8 Essential Booze Hacks
As the wise April Ludgate once said, alcohol is fun and delicious. But it can also be hard, particularly if you're missing a corkscrew or are short on time and cash. These booze hacks are here to help. Whether you're looking to cool down your beer in two minutes flat, open your wine with a shoe, or pass your cheap vodka off as something nicer, these moves will do the trick. Read up on the methods below, and please imbibe your boot wine responsibly.
Belgian scientists (who have nobly dedicated their lives to researching beer) discovered last year that passing brews through a glass tube with a magnet helped control foam. In theory, that means your Epcot souvenir fridge magnet should also do the trick, but if you need reinforcements, olive oil works as well.
Placing a canned drink in a bowl of iced, salty water lowers the temperature at a rapid rate, thanks to the second law of thermodynamics. It's a pretty great and simple way to cool down beer cans -- or, if you're an exceedingly classy person, canned white wine.
You might be spending 98% of your waking hours indoors now, but in a few months, you'll be up to your eyeballs in cookout invites. And if you're a good guest, you'll be bringing a watermelon keg to all of them. Once you've mastered this important skill, you'll be all set to roll out a pumpkin keg for Halloween.

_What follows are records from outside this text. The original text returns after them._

-- ==== Sys2Proof/Machine/Events.lean ====
section
/-! DEFINITION. The events of the part itself that the work in flight allows, one by one (file 95's table of steps). -/

namespace Sys2Proof.Machine

/-! ### Requests, walks and commands -/

/-- A team's block is on the machine and not being saved. -/
def State.teamPlaced (s : State) (k : Nat) : Bool :=
  ((s.team? k).map (fun t => ((s.block? t.block).map (fun b => b.st == .placed)).getD false)).getD false

/-- The packet has still to enter the fabric, or has crossed it. -/
def State.crosses (s : State) (o : PktOwner) : Bool := (s.packetOf o).isNone || s.arrives o

/-- The events of a near element: it reaches its core, or a unit of it lands. -/
def State.elemEvents (s : State) (f : Frame) (n : Nat) (r : Req) (e : Elem) : List Instr :=
  match e.st with
  | .transit => if s.entryWaits r then [] else [.window1ElementArrive n e.lane]
  | .landing =>
    if s.nearFirst f n r e then
      (r.kind.units.filter (fun w => !e.landed.contains w)).map (fun w => .window1ElementArrive n (e.lane + 1024 * w))
    else []
  | _ => []

/-- A global element that is carried out at its slice next. -/
def State.sliceEvent (s : State) (n : Nat) (r : Req) (e : Elem) : List Instr :=
  if e.st == .transit && s.arrives (.elem n e.lane) && (r.arld || s.lineFirst n r e) then [.globalAtomicExecute n e.lane] else []

/-- The elements of a request go through the fabric: those of a global atomic, and an arld's. -/
def Req.global (r : Req) : Bool :=
  match r.kind with
  | .gatom _ _ _ => true
  | _ => r.arld

/-- The events of a request: its data return, its elements arrive, its released entry replays. -/
def State.reqEvents (s : State) (n : Nat) (r : Req) : List Instr :=
  let returned := r.words.filter (fun w => s.returns r && (r.inWord w).all Elem.settled && (match r.kind, r.dst with
    | .usg _ _, _ => false
    | _, .v _ _ => true
    | _, .s _ => true
    | _, _ => false))
  let arrive := match s.team? r.team with
    | none => []
    | some t =>
      if r.global then r.elems.flatMap (s.sliceEvent n r)
      else if r.kind.near then
        (r.elems.filter (fun e => s.residentBlock t.block || s.outlives t.block r e)).flatMap (s.elemEvents (s.frame t) n r)
      else []
  let replay := match r.entry with
    | some e => if s.mayReplay r then [.parkedElementReplay r.team e] else []
    | none => []
  let whole := match r.kind with
    | .hld _ _ => if s.returns r then [.hldComplete n] else []
    | .usg _ _ => if s.teamPlaced r.team && s.crosses (.report n) then [.usgReportComplete n] else []
    | _ => []
  returned.map (fun w => .producerReturn n w) ++ arrive ++ replay ++ whole

/-- The command has a further piece to land, or to read. -/
def Cmd.landsNext (c : Cmd) : Bool :=
  match c.kind with
  | .check _ x poss done => c.stop.isNone && checkMore x poss done
  | .coll .. => c.stop.isNone && !c.sourceRead
  | .amsg .. | .push .. | .promote .. | .demote .. => false
  | _ => !c.pending.isEmpty || c.more

/-- The command may complete, be queued or be taken up. -/
def Cmd.endsNext (c : Cmd) : Bool :=
  match c.kind with
  | .push .. => false
  | .coll .. => c.stop.isSome
  | .amsg .. => true
  | .promote .. | .demote .. => c.stop.isSome || c.move.isNone
  | .check _ x poss done => !(c.stop.isNone && checkMore x poss done)
  | _ => c.pending.isEmpty && !c.more

/-- The events of a command. -/
def State.cmdEvents (s : State) (n : Nat) (c : Cmd) : List Instr :=
  let moved := match c.kind with
    | .promote .. => if c.move.isSome then [.promoteMoveComplete n] else []
    | .demote .. => if c.move.isSome then [.demoteComplete n] else []
    | _ => []
  if s.held then moved ++ (if c.pending.any Piece.begun then [.enginePieceLand n] else [])
  else
    let pushed := match c.kind with
      | .push .. => [.wlpushAppend n]
      | _ => []
    (if c.landsNext then [.enginePieceLand n] else []) ++ (if c.endsNext then [.engineCommandComplete n] else []) ++
      moved ++ pushed

/-- A rank's command may be matched: it is there, and its source has been read if the collective uses it. -/
def Cmd.matches? (c : Option (Nat × Cmd)) (rank : Nat) : Bool :=
  match c with
  | none => false
  | some (_, c) => c.sourceRead || !((c.collKey).map (fun k => k.uses rank)).getD true

/-- A collective of a group whose ranks all lie on this device, once every rank has its command. -/
def State.matchEvents (s : State) (tenant : Nat) (t : Tenant) : List Instr :=
  (t.groups.filter (fun g => !s.held && !g.ranks.isEmpty && g.ranks.all (fun r => r.1 == Config.device) &&
    g.localRanks.all (fun r => Cmd.matches? (s.nextColl tenant g.number r.2) r.1))).map (fun g => .collMatch tenant g.number [])

/-! ### Matrix steps, teams, grids and blocks -/

/-- The events of a matrix step. -/
def State.stepEvents (s : State) (n : Nat) (m : MStep) : List Instr :=
  if m.running then [.matrixStepEnd n]
  else if (s.nextStep.map Prod.fst) == some n then [.matrixStarvationGrant n] else []

/-- The events of a team. -/
def State.teamEvents (s : State) (k : Nat) (t : Team) : List Instr :=
  let held := match t.hold with
    | .pull x _ =>
      if !(s.items (s.gridIdOf t) (pullList x) t.cluster).isEmpty && s.teamPlaced k then [.wlpullServe k] else []
    | .ptlb _ _ => [.ptlbComplete k]
    | _ => []
  held ++ (if t.arend.isSome then [.regionCommit k] else []) ++
    (if t.exitedAll && s.residentBlock t.block && (s.owesTraps k || s.quiet k t) then [.teamRetire k] else []) ++
    (if (t.lease.map s.lenderNeeds).getD false then [.spillLeaseRevoke k] else []) ++
    (if t.st != .retired && decide (t.ctl.buf < 16) then [.fetchFill k] else [])

/-- The drawn choice places the next block of a grid. -/
def State.drawsPlace (s : State) (id : Nat) (g : Grid) : List PlaceChoice :=
  let w := g.launch.spawn id g.placed
  let p := s.drawPlace w s.draws
  if s.placeOk g.tenant w p then [p] else []

/-- The placements of a grid. -/
def State.placeEvents (s : State) (id : Nat) (g : Grid) : List Instr :=
  if !g.waiting || !s.placeable id g then []
  else (s.drawsPlace id g).map (fun p => if g.starved then .distributorStarvation id p else .blockPlace id p)

/-- The blocks whose pre-emption makes room for a class 3 block that waits. -/
def State.preemptEvents (s : State) (id : Nat) (g : Grid) : List Instr :=
  if g.launch.cls ≠ 3 || !g.waiting || s.checkpointing || !(s.heads g.tenant).any (fun e => e.1 == id) || s.gridFits id g then []
  else (s.blocks.filter (fun b => s.givesRoom id g b.1 b.2)).map (fun b => .preemptForClass3 id b.1)

/-- The events of a grid. -/
def State.gridEvents (s : State) (id : Nat) (g : Grid) : List Instr :=
  (if s.gridDone id g then [.gridEnd id] else []) ++ (if s.workEnds id g then [.endOfWork id] else []) ++
    s.placeEvents id g ++ s.preemptEvents id g

/-- The events of a block: it is saved, or restored. -/
def State.blockEvents (s : State) (n : Nat) (b : Block) : List Instr :=
  match b.st with
  | .saving => if s.saveWaits n || !s.crosses (.save n) then [] else [.blockSave n]
  | .saved =>
    if s.blockSuspended n || s.checkpointing || s.restoring || !s.restoreFits b || !s.crosses (.restore n) then []
    else [.blockRestore n]
  | _ => []

/-- The events of a partition that its tenants share. -/
def State.partEvents (s : State) (n : Nat) (p : Partition) : List Instr :=
  if p.turn.isSome then [.sliceEnd n]
  else if p.shared && !s.checkpointing && s.sliceSaved p && (p.closing.isSome || (s.nextTurn p).isSome) then [.sliceStart n]
  else []

/-! ### Messages, handlers and system events -/

/-- A message that the drawn choice serves. -/
def State.msgEvents (s : State) (m : Msg) : List Instr :=
  match s.msgSpawn m with
  | none => []
  | some w =>
    let p := s.drawPlace w s.draws
    if !s.checkpointing && s.msgPlaceOk m.cluster p m then [.amsgDeliver m.cluster p] else []

/-- A handler that the drawn choice starts. -/
def State.handlerEvents (s : State) (tenant : Nat) (t : Tenant) : List Instr :=
  if s.checkpointing || decide (64 ≤ s.handlers tenant) then []
  else t.records.flatMap (fun r =>
    match s.handlerSpawn r with
    | none => []
    | some w =>
      let p := s.drawPlace w s.draws
      if s.handlerPlaceOk r p then [.handlerTeamStart tenant p] else [])

/-- The events of a tenant. -/
def State.tenantEvents (s : State) (n : Nat) (t : Tenant) : List Instr :=
  s.handlerEvents n t ++ s.matchEvents n t ++
    (if s.arising.any (fun r => r.tenant == n) && decide (t.records.length < 256) then [.trapRecordEnqueue n] else [])

/-! ### The host's commands and the ports -/

/-- The event of a command entry. -/
def cmdEvent (e : CmdEntry) : Instr :=
  match e.opcode with
  | 0x01 => .tenantMake e
  | 0x02 => .tenantSet e
  | 0x03 => .teardown e
  | 0x04 => if e.get 8 1 = 1 then .partitionWithdraw e else .partitionAssign e
  | 0x05 => .pageOwn e
  | 0x06 => .groupMake e
  | 0x07 => .groupEnd e
  | 0x08 => .clusterReset e
  | 0x09 => .fnReset e
  | 0x0A => .checkpoint e
  | 0x0B => .restore e
  | 0x0C => .attest e
  | 0x0D => .fwWrite e
  | 0x0E => .powerCap e
  | 0x0F => .suspend e
  | 0x10 => .resume e
  | 0x20 => .launch e
  | 0x21 => .cancel e
  | 0x22 => .memWrite e
  | 0x23 => .memRead e
  | _ => .unassignedCommand e

/-- The events of a function: its oldest completion is written, its command goes on, or its next one begins. -/
def State.fnEvents (s : State) (n : Nat) (f : Fn) : List Instr :=
  let written := match f.rings with
    | some r => if !f.owed.isEmpty && !r.full then [.completionWrite n] else []
    | none => []
  let next := match f.running with
    | some e =>
      if e.opcode = 0x05 && s.pageChange.isSome then [.pageOwnAck n]
      else if e.opcode = 0x0A then (if s.checkpointing && s.quiesced then [.checkpointComplete] else [])
      else if e.opcode = 0x0B then (if s.restoring then [.restoreComplete] else [])
      else if s.mayServe e then [cmdEvent e] else []
    | none => match f.queue with
      | bits :: _ => let e : CmdEntry := { fn := n, bits := bits }; if s.mayServe e then [cmdEvent e] else []
      | [] => []
  written ++ next

/-- The events of a port. -/
def State.portEvents (s : State) (n : Nat) (p : Port) : List Instr :=
  match p.flits with
  | h :: _ => if pktTaken h ≤ p.flits.length && s.crosses (.link n) then [.packetReceive n] else []
  | [] => []

/-- The ports that retrain (R384). -/
def State.retrains (s : State) : List Nat := s.ports.keys (fun p => p.st.isUp && decide (16 ≤ p.retries))

/-- The ports that can form a frame, and those with a frame to transmit. -/
def State.senders (s : State) : List Nat := s.ports.keys (fun p => (p.nextFrame s.draws).isSome)
def State.transmitters (s : State) : List Nat := s.ports.keys (fun p => p.st.isUp && !p.outbox.isEmpty)

/-- The crosspoints at which packets wait. -/
def State.busyXps (s : State) : List Nat := (s.packets.filterMap (fun p => p.2.route.head?.map Prod.fst)).eraseDups

/-- The global elements that have not been injected and may be, and the atomics that wait for a slot and find one. -/
def State.toInject (s : State) : List (Nat × Nat) :=
  s.reqs.flatMap (fun r => if !r.2.global then [] else
    (r.2.elems.filter (fun e => e.st == .transit && ((s.injectElem r.1 e.lane).packetOf (.elem r.1 e.lane)).isSome &&
      (s.packetOf (.elem r.1 e.lane)).isNone)).map (fun e => (r.1, e.lane)))
def State.toSlot (s : State) : List (Nat × Nat) :=
  s.packets.filterMap (fun p => match p.2.owner with
    | .elem n lane => if s.slotElem n lane = s then none else some (n, lane)
    | _ => none)

/-- The channels whose window may end. -/
def State.windows (s : State) : List Nat := (s.channels.keys (fun c => c.total != 0)).filter s.floorsMet

/-- The events of a table's rows. -/
def rowEvents {α : Type} (t : Table α) (f : Nat → α → List Instr) : List Instr := t.flatMap (fun e => f e.1 e.2)

/-- The events of the part itself that the work in flight allows. -/
def State.events (s : State) : List Instr :=
  rowEvents s.reqs s.reqEvents ++ s.walks.map (fun w => .translationWalk w.2.cluster w.2.tenant w.2.va) ++
    rowEvents s.cmds s.cmdEvents ++ rowEvents s.msteps s.stepEvents ++ s.latches.map (fun l => .mwldLatch l.1) ++
    s.mreads.map (fun m => .mrdComplete m.1) ++ rowEvents s.teams s.teamEvents ++ rowEvents s.blocks s.blockEvents ++
    rowEvents s.grids s.gridEvents ++ rowEvents s.partitions s.partEvents ++ rowEvents s.tenants s.tenantEvents ++
    s.msgs.flatMap s.msgEvents ++ (s.sysEvents.head?.toList.map (fun e => .systemEvent e.1 e.2.1 e.2.2)) ++
    rowEvents s.fns s.fnEvents ++ rowEvents s.ports s.portEvents

end Sys2Proof.Machine
end

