-- ==== Sys2Proof/Machine/Sched.lean ====
section
/-! DEFINITION. What moves next: the steps the part could take from a state, and the choice among them (R27, R337). -/

namespace Sys2Proof.Machine

/-- A step the part could take: an agent issues, an event of the part itself happens, the oldest event of the outside world
arrives, or one of the part's smaller moves: a lane of a term instruction goes on, a packet is injected, a crosspoint grants a
flit, a window of a channel ends, an atomic takes a slot, a port retrains, forms a frame or transmits one.
(DESIGN CHOICE, log 104) -/
inductive Cand where
  | agent (a : Agent)
  | event (i : Instr)
  | input (i : Instr)
  | lane (k lane : Nat)
  | inject (req lane : Nat)
  | grant (xp : Nat)
  | forced (xp : Nat)
  | window (ch : Nat)
  | slot (req lane : Nat)
  | retrain (port : Nat)
  | send (port : Nat)
  | transmit (port : Nat)
  deriving DecidableEq, Repr

/-- The instruction or event reads scratchpads: elements, pieces, operands of steps, a save or a report; or, as it issues, a
descriptor, a payload, a barrier object, a weight image or a step's first test. -/
def readsSpm : Instr → Bool
  | .window1ElementArrive _ _ | .parkedElementReplay _ _ | .enginePieceLand _ | .matrixStepEnd _ | .usgReportComplete _
  | .matrixStarvationGrant _ | .blockSave _ | .cpy2 .. | .coll .. | .amsg .. | .childLaunch .. | .barInit _ | .barExp _
  | .barArr _ _ | .barWait _ | .mbarArr _ | .mbarWait _ _ | .mwld .. | .mwldT .. | .mmul .. | .mmsp .. => true
  | _ => false

/-- The single-bit errors that scratchpad reads have met are corrected and counted (R117). (DEDUCED, log 43) -/
def State.corrects (s : State) : State := { s with corrected := s.corrected + Config.corrected s.draws }

/-- The errors that the scratchpad reads of an instruction or event have met, if it has any. -/
def State.counted (s : State) (i : Instr) : State := if readsSpm i then s.corrects else s

/-- The instruction an agent issues next; a word that is not one raises its encoding trap (R75). -/
def State.nextInstr (s : State) : Agent → Option Instr
  | .none => none
  | .team k =>
    match s.team? k with
    | none => none
    | some t =>
      match s.fetch t.cluster (s.tenantIdOf t) t.ctl.pc with
      | .ok i => some i
      | .trap c p => some (.illegalInstruction c p)
  | .stream b =>
    match s.block? b with
    | none => none
    | some x =>
      match x.stream with
      | none => none
      | some m =>
        match s.fetch (clusterOf (x.quarters.headD 0)) (s.tenantOfGrid x.grid) m.pc with
        | .ok i => some i
        | .trap c p => some (.illegalInstruction c p)

/-- Grants the issue slot to an agent (R27); the agent that had the latest grant keeps it. -/
def State.grant (s : State) (a : Agent) : State :=
  match a with
  | .team k =>
    if s.cur == .team k && ((s.team? k).map (fun t => t.stamp == s.clock)).getD false then s
    else { s.modTeam k (fun t => { t with stamp := s.clock + 1 }) with cur := a, clock := s.clock + 1 }
  | _ => { s with cur := a }

/-- Runs one step. -/
def State.run (s : State) : Cand → Out
  | .agent a =>
    match s.nextInstr a with
    | some i => exec i ((s.grant a).counted i)
    | none => .next s
  | .event i => exec i (s.counted i)
  | .input i => exec i { s with inputs := s.inputs.tail }
  | .lane k lane => execTermLane k lane s.corrects
  | .inject n lane => .next (s.injectElem n lane)
  | .grant xp => .next (s.grantTop xp)
  | .forced xp => execCrosspointForcedGrant xp s
  | .window ch => execChannelFloorWindow ch s
  | .slot n lane => .next (s.slotElem n lane)
  | .retrain port => execPortRetrain port s
  | .send port => .next (s.sendFrame port)
  | .transmit port => .next (s.transmit port)

/-- An agent is ready when issuing its next instruction is more than giving the slot back (R27). -/
def State.ready? (s : State) (a : Agent) : Bool :=
  match s.run (.agent a) with
  | .next s' => s'.cur != .none
  | _ => true

/-- The teams that could issue: running, with the words of their next instruction buffered (R210). -/
def State.runnable (s : State) : List Nat :=
  s.teams.keys (fun t => t.st == .running && t.ctl.mask != 0 &&
    decide (s.sizeAt t.cluster (s.tenantIdOf t) t.ctl.pc ≤ 4 * t.ctl.buf))

/-- The lanes of term instructions that can go on. -/
def State.termLanes (s : State) : List (Nat × Nat) :=
  s.teams.flatMap (fun e => if s.residentBlock e.2.block then e.2.runLanes.map (fun n => (e.1, n)) else [])

/-- In each quarter the ready team granted least recently (R27). -/
def State.readyTeams (s : State) : List Nat :=
  let rs := s.runnable.filter (fun k => s.ready? (.team k))
  rs.filter (fun k =>
    match s.team? k with
    | none => false
    | some t => rs.all (fun j =>
        match s.team? j with
        | none => true
        | some u => u.quarter != t.quarter || decide (t.stamp < u.stamp) || (t.stamp == u.stamp && decide (k ≤ j))))

/-- The streams that could issue (R233). -/
def State.readyStreams (s : State) : List Nat :=
  (s.blocks.keys (fun b => (b.stream.map (fun m => streamMayIssue b m)).getD false)).filter
    (fun b => s.ready? (.stream b))

/-- Every step the part could take. (DEDUCED, log 12) -/
def State.cands (s : State) : List Cand :=
  s.inputs.head?.toList.map .input ++ s.events.map .event ++ s.retrains.map .retrain ++ s.senders.map .send ++
    s.transmitters.map .transmit ++ s.termLanes.map (fun e => .lane e.1 e.2) ++ s.toInject.map (fun e => .inject e.1 e.2) ++
    (s.busyXps.filter (fun x => !s.forcedAt x)).map .grant ++ (s.busyXps.filter s.forcedAt).map .forced ++
    s.windows.map .window ++ s.toSlot.map (fun e => .slot e.1 e.2) ++
    s.readyTeams.map (fun k => .agent (.team k)) ++ s.readyStreams.map (fun b => .agent (.stream b))

/-- One step of the part: nothing, the one step there is, or a free choice among several; each draws a free value. With every
clock stopped only power moves it. -/
def State.advanceOnce (s : State) : Out :=
  match s.powerSt with
  | .on _ =>
    match s.cands with
    | [] => .next { s with draws := s.draws + 1 }
    | [c] => { s with draws := s.draws + 1 }.run c
    | c :: cs =>
      let (n, s') := s.choose (cs.length + 1)
      s'.run (((c :: cs)[n]?).getD c)
  | _ =>
    match s.inputs with
    | .powerGood f p :: r => execPowerGood f p { s with inputs := r }
    | .powerLoss :: r => execPowerLoss { s with inputs := r }
    | _ => .fault .noClock

/-! ### Placing an instruction for the next step -/

/-- The physical pages `withFetchWord` builds: the tables of tenant 0 and one page of code. -/
def probeRoot : Nat := 0x100000
def probeCode : Nat := 0x113000
/-- The virtual address of the code page. -/
def probePc : Nat := 0x1000

/-- Device memory with the tables that map the code page for fetching and the instruction's words in it. -/
def probeDram (m : Memory) (ws : List Word) : Memory :=
  let m := Memory.write m probeRoot 8 (0x110000 + 1)
  let m := Memory.write m 0x110000 8 (0x111000 + 1)
  let m := Memory.write m 0x111000 8 (0x112000 + 1)
  let m := Memory.write m (0x112000 + 8) 8 (probeCode + 8 + 4 + 1)
  Memory.writeBytes m probeCode (bytesOf ws)

/-- The ownership entries of those pages (R362). -/
def probeRot (r : Sparse Half) : Sparse Half :=
  let r := Sparse.set 0 r 0x100 0xC000
  let r := Sparse.set 0 r 0x110 0xC000
  let r := Sparse.set 0 r 0x111 0xC000
  let r := Sparse.set 0 r 0x112 0xC000
  Sparse.set 0 r 0x113 0x8000

/-- The launch of the placed grid. -/
def probeLaunch : Launch :=
  { kernel := { entry := BitVec.ofNat 64 probePc, vregs := 256, sregs := 192, scratch := 0x10000 }
    code := BitVec.ofNat 64 probePc, codeLen := 20, tiles := 16, stream := BitVec.ofNat 64 probePc }

/-- The team, or with `inStream` the stream, that the instruction is placed for. -/
def probeTeam : Team :=
  { block := 0, index := 0, quarter := 0, lanes := 32, vregs := 256, sregs := 192
    ctl := { pc := BitVec.ofNat 64 probePc, mask := Mask.below 32, buf := 16 } }

def probeBlock (inStream : Bool) : Block :=
  { grid := 0, index := 0, quarters := [0, 1, 2, 3], scratch := 0x10000
    stream := some { pc := BitVec.ofNat 64 probePc, ended := !inStream } }

/-- The instruction of the words belongs in the stream alone. -/
def streamOnly (ws : List Word) : Bool :=
  match decodeWords (ws.take (wordCount (ws.getD 0 0))) with
  | .ok i => i.standing.stream && !i.standing.team
  | .trap .. => false

/-- A machine whose very next step fetches and runs the instruction of the given words: one tenant, grid, block and team of
32 lanes on quarter 0, whose pc names the words. (DESIGN CHOICE, log 2) -/
def State.place (s : State) (ws : List Word) : State :=
  let st := streamOnly ws
  { s with
    cur := if st then .stream 0 else .team 0
    inputs := []
    clock := 0
    nextId := 1
    dram := probeDram s.dram ws
    rot := probeRot s.rot
    tenants := [(0, { ptroot := BitVec.ofNat 64 probeRoot })]
    partitions := [(0, { quarters := [0, 1, 2, 3], tenants := [(0, 0)] })]
    grids := [(0, { tenant := 0, queue := 0, number := 0, launch := probeLaunch, owner := .host 1 0, placed := 1 })]
    blocks := [(0, probeBlock st)]
    teams := if st then [(0, { probeTeam with st := .retired })] else [(0, probeTeam)] }

end Sys2Proof.Machine
end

Filter cheap vodka through your Brita
Trick your party guests into thinking you sprang for Belvedere when you actually dropped $4 on something called "Vudkka" by running it through your water filter. Some people will tell you three times is enough, while others insist you need five or six. It's ultimately your judgment call -- just be sure to label your experiment appropriately for unsuspecting roommates.
Put crappy wine in the blender
Similarly, you can amp up the quality of your cheap red wine by "aerating" it in your blender for 30-60 seconds. Eat it, decanters.
For this project, you'll need one water cooler, one garbage disposal, a crap-ton of ice, your preferred bottle of tequila, and at least six bottles of margarita mix. The audience of ice cube-hungry dogs is optional, but encouraged.
Can't find a corkscrew? You can still open your wine (and look like a one-shoed lunatic) by slamming the bottom of the bottle against the wall, with your shoe as buffer. Seeing as this technique removes the cork by blunt force, have your buddies waiting nearby with glasses on hand for the eventual Malbec geyser.
Alright, it might not be "essential" so much as kinda dangerous, but it looks pretty damn cool. And it's possibly more safe than snipering your Champagne.